Baana told his master of his experience with Asherah. He told him all of it, and tried to persuade Abinadab that Baal wanted to bless him, too.
Abinadab’s answer surprised Baana, but it made sense in a way that never had occurred to him.
“You are a good man, Baana,” the master said. “Now that I know of the blessing Asherah has promised you, I consider myself doubly fortunate to have you in my service. Could it be that your blessings will come through me?”
The master talked of his dreams, and his need for men who knew that land and the people, men who could supervise. “You will live better in my service, Baana, than you ever could on your small field. If you serve me well, I will set you over other men.

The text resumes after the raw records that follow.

-- ==== Sys2Proof/Machine/RegTable.lean ====
section
/-! DEFINITION. The register tables of the specification: one name per field, and for each page type the rows of its
table (offset, bits, access, reset value), read off the tables of R76, R110, R111, R133, R165, R200, R201, R233, R258 to
R260, R291, R321, R322, R342, R367 to R369, R390, R412 to R416, R444 to R447, R463, R466, R480, R486, R488, R512, R513,
R537, R552 to R554, R568 and R589. Reserved bits have no row: they read 0 and keep nothing (R15). -/

namespace Sys2Proof.Machine

/-! Fields of the common header (R466). -/

def F.PAGE_ID_TYPE : Fld := ⟨0x000, 7, 0⟩
def F.PAGE_ID_W : Fld := ⟨0x000, 11, 8⟩
def F.PAGE_ID_INSTANCE : Fld := ⟨0x000, 19, 12⟩
def F.PAGE_VER_MINOR : Fld := ⟨0x004, 7, 0⟩
def F.PAGE_VER_MAJOR : Fld := ⟨0x004, 15, 8⟩
def F.PAGE_CTRL_EN : Fld := ⟨0x008, 0, 0⟩
def F.PAGE_CTRL_SRST : Fld := ⟨0x008, 1, 1⟩
def F.PAGE_STAT_READY : Fld := ⟨0x00C, 0, 0⟩
def F.PAGE_STAT_BUSY : Fld := ⟨0x00C, 1, 1⟩
def F.PAGE_STAT_FAULT : Fld := ⟨0x00C, 2, 2⟩
def F.PAGE_STAT_SHUTTING : Fld := ⟨0x00C, 3, 3⟩
def F.PAGE_STAT_PENDING_EN : Fld := ⟨0x00C, 4, 4⟩
def F.PAGE_STAT_SRST_PEND : Fld := ⟨0x00C, 5, 5⟩
def F.IRQ_STAT : Fld := ⟨0x010, 31, 0⟩
def F.IRQ_MASK : Fld := ⟨0x014, 31, 0⟩
def F.IRQ_FORCE : Fld := ⟨0x018, 31, 0⟩
def F.CFG_CLASS : Fld := ⟨0x01C, 9, 0⟩
def F.IND_ADDR_ADDR : Fld := ⟨0x020, 30, 0⟩
def F.IND_ADDR_AUTOINC : Fld := ⟨0x020, 31, 31⟩
def F.IND_DATA : Fld := ⟨0x024, 31, 0⟩
def F.IND_STAT_BUSY : Fld := ⟨0x028, 0, 0⟩
def F.IND_STAT_IND_ERR : Fld := ⟨0x028, 1, 1⟩

/-! Fields of page type sys (R589). -/

def F.SYS_PART_PART : Fld := ⟨0x040, 15, 0⟩
def F.SYS_PART_STEPPING : Fld := ⟨0x040, 23, 16⟩
def F.SYS_STRAP_FWTOP : Fld := ⟨0x044, 0, 0⟩
def F.SYS_STRAP_BOOTSRC : Fld := ⟨0x044, 2, 1⟩
def F.SYS_STRAP_MGMT_ADDR : Fld := ⟨0x044, 5, 3⟩
def F.SYS_RESET_CAUSE_POR : Fld := ⟨0x048, 0, 0⟩
def F.SYS_RESET_CAUSE_SYSRST_PIN : Fld := ⟨0x048, 1, 1⟩
def F.SYS_RESET_CAUSE_WARM_CMD : Fld := ⟨0x048, 2, 2⟩
def F.SYS_RESET_CAUSE_THERMTRIP : Fld := ⟨0x048, 3, 3⟩
def F.SYS_RESET_CAUSE_BROWNOUT : Fld := ⟨0x048, 4, 4⟩
def F.SYS_RESET_CAUSE_SEQ_ERR : Fld := ⟨0x048, 5, 5⟩
def F.SYS_RST_CMD_WARM : Fld := ⟨0x04C, 0, 0⟩
def F.SYS_RST_CMD_KEY : Fld := ⟨0x04C, 31, 16⟩
def F.SYS_BOOT_STAT_STATE : Fld := ⟨0x050, 2, 0⟩
def F.SYS_BOOT_STAT_CAUSE : Fld := ⟨0x050, 5, 3⟩
def F.SYS_BOOT_CMD : Fld := ⟨0x054, 0, 0⟩
def F.SYS_BOOT_SRC_LO : Fld := ⟨0x058, 31, 6⟩
def F.SYS_BOOT_SRC_HI : Fld := ⟨0x05C, 7, 0⟩
def F.SYS_BOOT_LEN : Fld := ⟨0x060, 23, 0⟩
def F.SYS_ERR_STAT_LOADER_BAD : Fld := ⟨0x064, 0, 0⟩
def F.SYS_ERR_STAT_BOOT_BUSY : Fld := ⟨0x064, 1, 1⟩
def F.SYS_ERR_STAT_CMD_KEY_BAD : Fld := ⟨0x064, 2, 2⟩
def F.SYS_APP_START : Fld := ⟨0x068, 15, 1⟩

/-! Fields of page type sysFab (R488). -/

def F.SYS_FAB_ERR_STAT_UNMAPPED : Fld := ⟨0x040, 0, 0⟩
def F.SYS_FAB_ERR_STAT_SIZE_BAD : Fld := ⟨0x040, 1, 1⟩
def F.SYS_FAB_ERR_ADDR : Fld := ⟨0x044, 31, 0⟩
def F.SYS_FAB_ERR_ADDR_HI_ADDR : Fld := ⟨0x048, 7, 0⟩
def F.SYS_FAB_ERR_ADDR_HI_AGENT : Fld := ⟨0x048, 10, 8⟩
def F.SYS_FAB_ERR_ADDR_HI_WRITE : Fld := ⟨0x048, 11, 11⟩
def F.SYS_FAB_UNMAP_CNT : Fld := ⟨0x04C, 31, 0⟩
def F.SYS_FAB_SIZE_CNT : Fld := ⟨0x050, 31, 0⟩

/-! Fields of page type iagg (R480). -/

def F.IAGG_PEND_LO : Fld := ⟨0x040, 31, 0⟩
def F.IAGG_PEND_HI : Fld := ⟨0x044, 31, 0⟩
def F.IAGG_EN_LO : Fld := ⟨0x048, 31, 0⟩
def F.IAGG_EN_HI : Fld := ⟨0x04C, 31, 0⟩
def F.IAGG_DEST (k : Nat) : Fld := ⟨0x050 + 4 * k, 31, 0⟩
def F.IAGG_EOI_VECTOR : Fld := ⟨0x060, 5, 0⟩
def F.IAGG_EOI_GO : Fld := ⟨0x060, 31, 31⟩
def F.IAGG_SENT_CNT : Fld := ⟨0x064, 31, 0⟩

/-! Fields of page type cfgi (R486). -/

def F.CFG_CTRL_SWEEP_EN : Fld := ⟨0x040, 0, 0⟩
def F.CFG_CTRL_FREEZE_EN : Fld := ⟨0x040, 1, 1⟩
def F.CFG_CTRL_HOLD : Fld := ⟨0x040, 2, 2⟩
def F.CFG_STAT_REF_VALID : Fld := ⟨0x044, 0, 0⟩
def F.CFG_STAT_COMMIT_PEND : Fld := ⟨0x044, 1, 1⟩
def F.CFG_STAT_SWEEPING : Fld := ⟨0x044, 2, 2⟩
def F.CFG_STAT_FROZEN : Fld := ⟨0x044, 3, 3⟩
def F.CFG_ERR_STAT : Fld := ⟨0x048, 0, 0⟩
def F.CRC_COMMIT : Fld := ⟨0x04C, 0, 0⟩
def F.CFG_CRC_REF : Fld := ⟨0x050, 31, 0⟩
def F.CFG_CRC_LAST : Fld := ⟨0x054, 31, 0⟩
def F.CFG_SWEEP_CNT : Fld := ⟨0x058, 31, 0⟩
def F.CFG_DRIFT_CNT : Fld := ⟨0x05C, 31, 0⟩
def F.CFG_DRIFT_PAGE_PAGE : Fld := ⟨0x060, 15, 0⟩
def F.CFG_DRIFT_PAGE_VALID : Fld := ⟨0x060, 31, 31⟩

/-! Fields of page type det (R390). -/

def F.DET_CTRL : Fld := ⟨0x040, 0, 0⟩
def F.DET_STAT : Fld := ⟨0x044, 0, 0⟩
def F.DET_ERR_STAT_RING_FULL : Fld := ⟨0x048, 0, 0⟩
def F.DET_ERR_STAT_ID_MISS : Fld := ⟨0x048, 1, 1⟩
def F.DET_ERR_STAT_REPLAY_CLASH : Fld := ⟨0x048, 2, 2⟩
def F.DET_REC_CNT : Fld := ⟨0x04C, 31, 0⟩
def F.DET_DROP_CNT : Fld := ⟨0x050, 31, 0⟩
def F.DET_IDMISS_CNT : Fld := ⟨0x054, 31, 0⟩
def F.DET_RING_BASE_LO (k : Nat) : Fld := ⟨0x080 + 16 * k, 31, 7⟩
def F.DET_RING_BASE_HI (k : Nat) : Fld := ⟨0x084 + 16 * k, 7, 0⟩
def F.DET_RING_SIZE_SIZE (k : Nat) : Fld := ⟨0x088 + 16 * k, 15, 0⟩
def F.DET_RING_SIZE_WR (k : Nat) : Fld := ⟨0x088 + 16 * k, 31, 16⟩
def F.DET_RING_RD (k : Nat) : Fld := ⟨0x08C + 16 * k, 15, 0⟩

/-! Fields of page type floe (R201). -/

def F.FLOE_ID_LOGICAL : Fld := ⟨0x040, 5, 0⟩
def F.FLOE_ID_CLUSTER : Fld := ⟨0x040, 8, 6⟩
def F.FLOE_KSTART_OFFSET : Fld := ⟨0x044, 21, 0⟩
def F.FLOE_KSTART_GO : Fld := ⟨0x044, 31, 31⟩
def F.FLOE_KSTAT_BUSY : Fld := ⟨0x048, 0, 0⟩
def F.FLOE_KSTAT_PRELOAD : Fld := ⟨0x048, 1, 1⟩
def F.FLOE_KSTAT_WAIT_BRASH : Fld := ⟨0x048, 2, 2⟩
def F.FLOE_KSTAT_POISON_LATCH : Fld := ⟨0x048, 3, 3⟩
def F.FLOE_KSTAT_PC : Fld := ⟨0x048, 15, 6⟩
def F.FLOE_ERR_STAT_NATIVE_OVERRUN : Fld := ⟨0x04C, 0, 0⟩
def F.FLOE_ERR_STAT_NATIVE_ILLEGAL : Fld := ⟨0x04C, 1, 1⟩
def F.FLOE_ERR_STAT_NATIVE_OOB : Fld := ⟨0x04C, 2, 2⟩
def F.FLOE_ERR_STAT_KSTART_OVERRUN : Fld := ⟨0x04C, 3, 3⟩
def F.FLOE_ERR_STAT_KSTART_DENIED : Fld := ⟨0x04C, 4, 4⟩
def F.FLOE_ERR_STAT_SUMM_POISON : Fld := ⟨0x04C, 5, 5⟩
def F.FLOE_ERR_STAT_BRASH_WAIT : Fld := ⟨0x04C, 6, 6⟩
def F.FLOE_KHDR : Fld := ⟨0x050, 21, 0⟩
def F.FLOE_KDECL : Fld := ⟨0x054, 31, 0⟩
def F.FLOE_KCYC : Fld := ⟨0x058, 31, 0⟩
def F.FLOE_KDONE_CNT : Fld := ⟨0x05C, 31, 0⟩
def F.FLOE_KFAULT_CNT : Fld := ⟨0x060, 31, 0⟩
def F.FLOE_OOB_CNT : Fld := ⟨0x064, 31, 0⟩
def F.FLOE_KBUSY_CYC_LO : Fld := ⟨0x070, 31, 0⟩
def F.FLOE_KBUSY_CYC_HI : Fld := ⟨0x074, 31, 0⟩
def F.FLOE_SBR_LO : Fld := ⟨0x078, 31, 0⟩
def F.FLOE_SBR_HI : Fld := ⟨0x07C, 31, 0⟩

Perhaps one day I may even set you over all my fields.” Abinadab embraced him then, and Baana recalled a curious pride at being treated so intimately by such a wealthy and powerful man. He agreed to become a slave for life.
Shammah had been angry. His good friend did not understand. They had argued, and Shammah had accused him of giving up his birthright. But what is freedom? He was free only to starve, to be cast about by the gods of nature who were angry one year and bountiful the next, to borrow money in bad years and repay in good ones. And soon, friend Shammah himself must face the decision. To know that the land he worked was his own, and that it was a legacy to pass to his children, was that sense of freedom worth the suffering required to hold it? Would Shammah choose to be free when faced with the cost of freedom? Baana thought not.

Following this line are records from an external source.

-- ==== Sys2Proof/Machine/Ops.lean ====
section
/-! DEFINITION. Named operations over memory, tags and partitions: the address map (R41, R43), bytes and lines, the tag's fields (R33, R35),
uncorrectable words (R242), and who owns a unit. -/

namespace Sys2Proof.Machine

/-! ### The tag (R33) -/

def Tag.poison (t : Tag) : Bool := t.getLsbD 63
def Tag.digestEn (t : Tag) : Bool := t.getLsbD 62
def Tag.order (t : Tag) : Bool := t.getLsbD 61
def Tag.fmt (t : Tag) : Nat := bits t.toNat 60 57
def Tag.tenant (t : Tag) : Nat := bits t.toNat 56 54
def Tag.stream (t : Tag) : Nat := bits t.toNat 53 42
def Tag.cell (t : Tag) : Nat := bits t.toNat 41 32
def Tag.slot (t : Tag) : Nat := bits t.toNat 31 16
def Tag.sample (t : Tag) : Nat := bits t.toNat 15 0

/-- A tag from its fields. -/
def mkTag (poison digest order : Bool) (fmt tenant stream cell slot sample : Nat) : Tag :=
  BitVec.ofNat 64 (poison.toNat * 2 ^ 63 + digest.toNat * 2 ^ 62 + order.toNat * 2 ^ 61 + fmt % 16 * 2 ^ 57
    + tenant % 8 * 2 ^ 54 + stream % 4096 * 2 ^ 42 + cell % 1024 * 2 ^ 32 + slot % 65536 * 2 ^ 16 + sample % 65536)

/-- Set POISON; nothing clears it (R35). -/
def Tag.addPoison (t : Tag) (p : Bool) : Tag := if p then t ||| (1#64 <<< 63) else t

/-- The tag of new data (R35): STREAM, FMT and DIGEST_EN from the template, the sample fields from the input. -/
def newTag (stream fmt : Nat) (digest poison : Bool) (src : Tag) : Tag :=
  mkTag (poison || Tag.poison src) (digest && Tag.digestEn src) (Tag.order src) fmt (Tag.tenant src) stream (Tag.cell src)
    (Tag.slot src) (Tag.sample src)

/-- Signed difference of two slot numbers (R34). -/
def slotDiff (a b : Nat) : Int := sInt 16 (a + 65536 - b % 65536)

/-! ### Memory -/

/-- Base of a floe window (R41). -/
def floeBase (n : Nat) : Nat := 0x18_0000_0000 + n * 0x100_0000

/-- Offsets of the regions of a floe window (R43). -/
def offWb (half : Nat) : Nat := 0x40_0000 + half * 0x8_0000
def offAcc : Nat := 0x50_0000
def offImem : Nat := 0x58_0000
def offDmem : Nat := 0x59_0000

def dramSize : Nat := 2 ^ 35

def State.rdByte (s : State) (a : Nat) : Byte := Tab.at s.mem a 0

def State.wrByte (s : State) (a : Nat) (b : Byte) : State := { s with mem := Tab.set s.mem a 0 b }

def State.rdBytes (s : State) (a : Nat) : Nat → Bytes
  | 0 => []
  | n + 1 => s.rdByte a :: State.rdBytes s (a + 1) n

def State.wrBytes (s : State) (a : Nat) : Bytes → State
  | [] => s
  | b :: bs => State.wrBytes (s.wrByte a b) (a + 1) bs

/-- A little-endian number of `n` bytes (R9). -/
def State.rdLe (s : State) (a n : Nat) : Nat := leNat (s.rdBytes a n)

def State.wrLe (s : State) (a n v : Nat) : State := s.wrBytes a (leBytes n v)

/-- Bytes `[lo, hi)` become 0. -/
def State.zeroMem (s : State) (lo hi : Nat) : State := { s with mem := Tab.clear s.mem lo hi }

/-- The tag of the line that holds an address. -/
def State.tagAt (s : State) (a : Nat) : Tag := Tab.at s.tags (a / 64) 0

def State.setTag (s : State) (a : Nat) (t : Tag) : State := { s with tags := Tab.set s.tags (a / 64) 0 t }

def State.poisonAt (s : State) (a : Nat) : Bool := Tag.poison (s.tagAt a)

/-- Poison mark of a DRAM line (R456). -/
def State.dramPoisonAt (s : State) (a : Nat) : Bool := Tab.at s.dramPoison (a / 64) false

def State.setDramPoison (s : State) (a : Nat) (p : Bool) : State := { s with dramPoison := Tab.set s.dramPoison (a / 64) false p }

/-- Whether any line of `[a, a + n)` carries POISON. -/
def State.poisonIn (s : State) (a n : Nat) : Bool :=
  n ≠ 0 && (List.range ((a + n - 1) / 64 - a / 64 + 1)).any fun i => s.poisonAt ((a / 64 + i) * 64)

/-- Write a whole line and its tag; the new tag replaces the old one (R242). -/
def State.wrLine (s : State) (a : Nat) (bs : Bytes) (t : Tag) : State := (s.wrBytes a (bs.take 64)).setTag a t

/-! ### Floes, runs, codebooks -/

def State.floe (s : State) (n : Nat) : FloeSt := Tab.at s.floes n {}

def State.setFloe (s : State) (n : Nat) (x : FloeSt) : State := { s with floes := Tab.set s.floes n {} x }

def State.run (s : State) (r : Nat) : Option Run := Tab.at s.runs r none

def State.setRun (s : State) (r : Nat) (x : Option Run) : State := { s with runs := Tab.set s.runs r none x }

def FloeSt.cb (x : FloeSt) (j : Nat) : CbSlot := Tab.at x.cbs j {}

def FloeSt.setCb (x : FloeSt) (j : Nat) (c : CbSlot) : FloeSt := { x with cbs := Tab.set x.cbs j {} c }

/-- Signed value of an accumulator (R67). -/
def State.acc (s : State) (f i : Nat) : Int := sInt 96 (s.rdLe (floeBase f + offAcc + 12 * i) 12)

def State.setAcc (s : State) (f i : Nat) (v : Int) : State := s.wrLe (floeBase f + offAcc + 12 * i) 12 (lowBits 96 v)

/-- Poison side bit of an accumulator (R124). -/
def State.accPoison (s : State) (f i : Nat) : Bool := Tab.at s.accSide (f * 32768 + i) false

def State.setAccPoison (s : State) (f i : Nat) (p : Bool) : State :=
  { s with accSide := Tab.set s.accSide (f * 32768 + i) false p }

/-- A slot of the scale side store of a half (R141). -/
def sideKey (f half slot : Nat) : Nat := (f * 2 + half) * 8192 + slot

def State.sideSlot (s : State) (f half slot : Nat) : SideSlot := Tab.at s.side (sideKey f half slot) {}

def State.setSide (s : State) (f half slot : Nat) (x : SideSlot) : State :=
  { s with side := Tab.set s.side (sideKey f half slot) {} x }

/-! ### Partitions and owners (R363, R368) -/

/-- STATE of partition `p`: 0 FREE, 1 LIVE, 2 DRAINING, 3 DRAINED, 4 CLEARING. -/
def State.partState (s : State) (p : Nat) : Nat := s.rf (pgMst 1) (F.MST_PART_CMD_STATE p)

def State.partHasFloe (s : State) (p n : Nat) : Bool :=
  if n < 32 then (s.word (pgMst 1) (0x040 + 32 * p)).getLsbD n else (s.word (pgMst 1) (0x044 + 32 * p)).getLsbD (n - 32)

def State.partHasHal (s : State) (p h : Nat) : Bool :=
  (s.word (pgMst 1) (0x048 + 32 * p + 4 * (h / 32))).getLsbD (h % 32)

def State.partHasSer (s : State) (p e : Nat) : Bool := (s.word (pgMst 1) (0x058 + 32 * p)).getLsbD (3 + e)

def State.partTenant (s : State) (p : Nat) : Nat := s.rf (pgMst 1) (F.MST_PART_CFG_TENANT p)

/-- The partition that holds a floe, halyard or Serac engine: the lowest that is not FREE and has its bit set. -/
def State.floePart (s : State) (n : Nat) : Option Nat :=
  (List.range 8).find? fun p => decide (s.partState p ≠ 0) && s.partHasFloe p n

def State.halPart (s : State) (h : Nat) : Option Nat :=
  (List.range 8).find? fun p => decide (s.partState p ≠ 0) && s.partHasHal p h

def State.serPart (s : State) (e : Nat) : Option Nat :=
  (List.range 8).find? fun p => decide (s.partState p ≠ 0) && s.partHasSer p e

/-- The tenant that owns a floe, where one does. -/
def State.floeTenant (s : State) (n : Nat) : Option Nat := (s.floePart n).map s.partTenant

end Sys2Proof.Machine
end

Now, standing alone at the door to the sanctuary, staring up and down the empty street, feeling the painful weight of the slave ring in his earlobe, the decision did not feel as he had thought it would. It was too final. He would work the land of his fathers, but the land would not be his. The grain and wine were Abinadab’s. He was Abinadab’s. His children would be Abinadab’s.
But no matter. The choice had been made. It was done now, and it must be the way of Baal. Perhaps Asherah and Melkart blessed Abinadab more because he worshiped more. Perhaps so.
Baana pulled himself out of his trance and descended the stairs. “Yes,” he whispered aloud, “I shall worship more.” Perhaps one day Asherah would give her reward.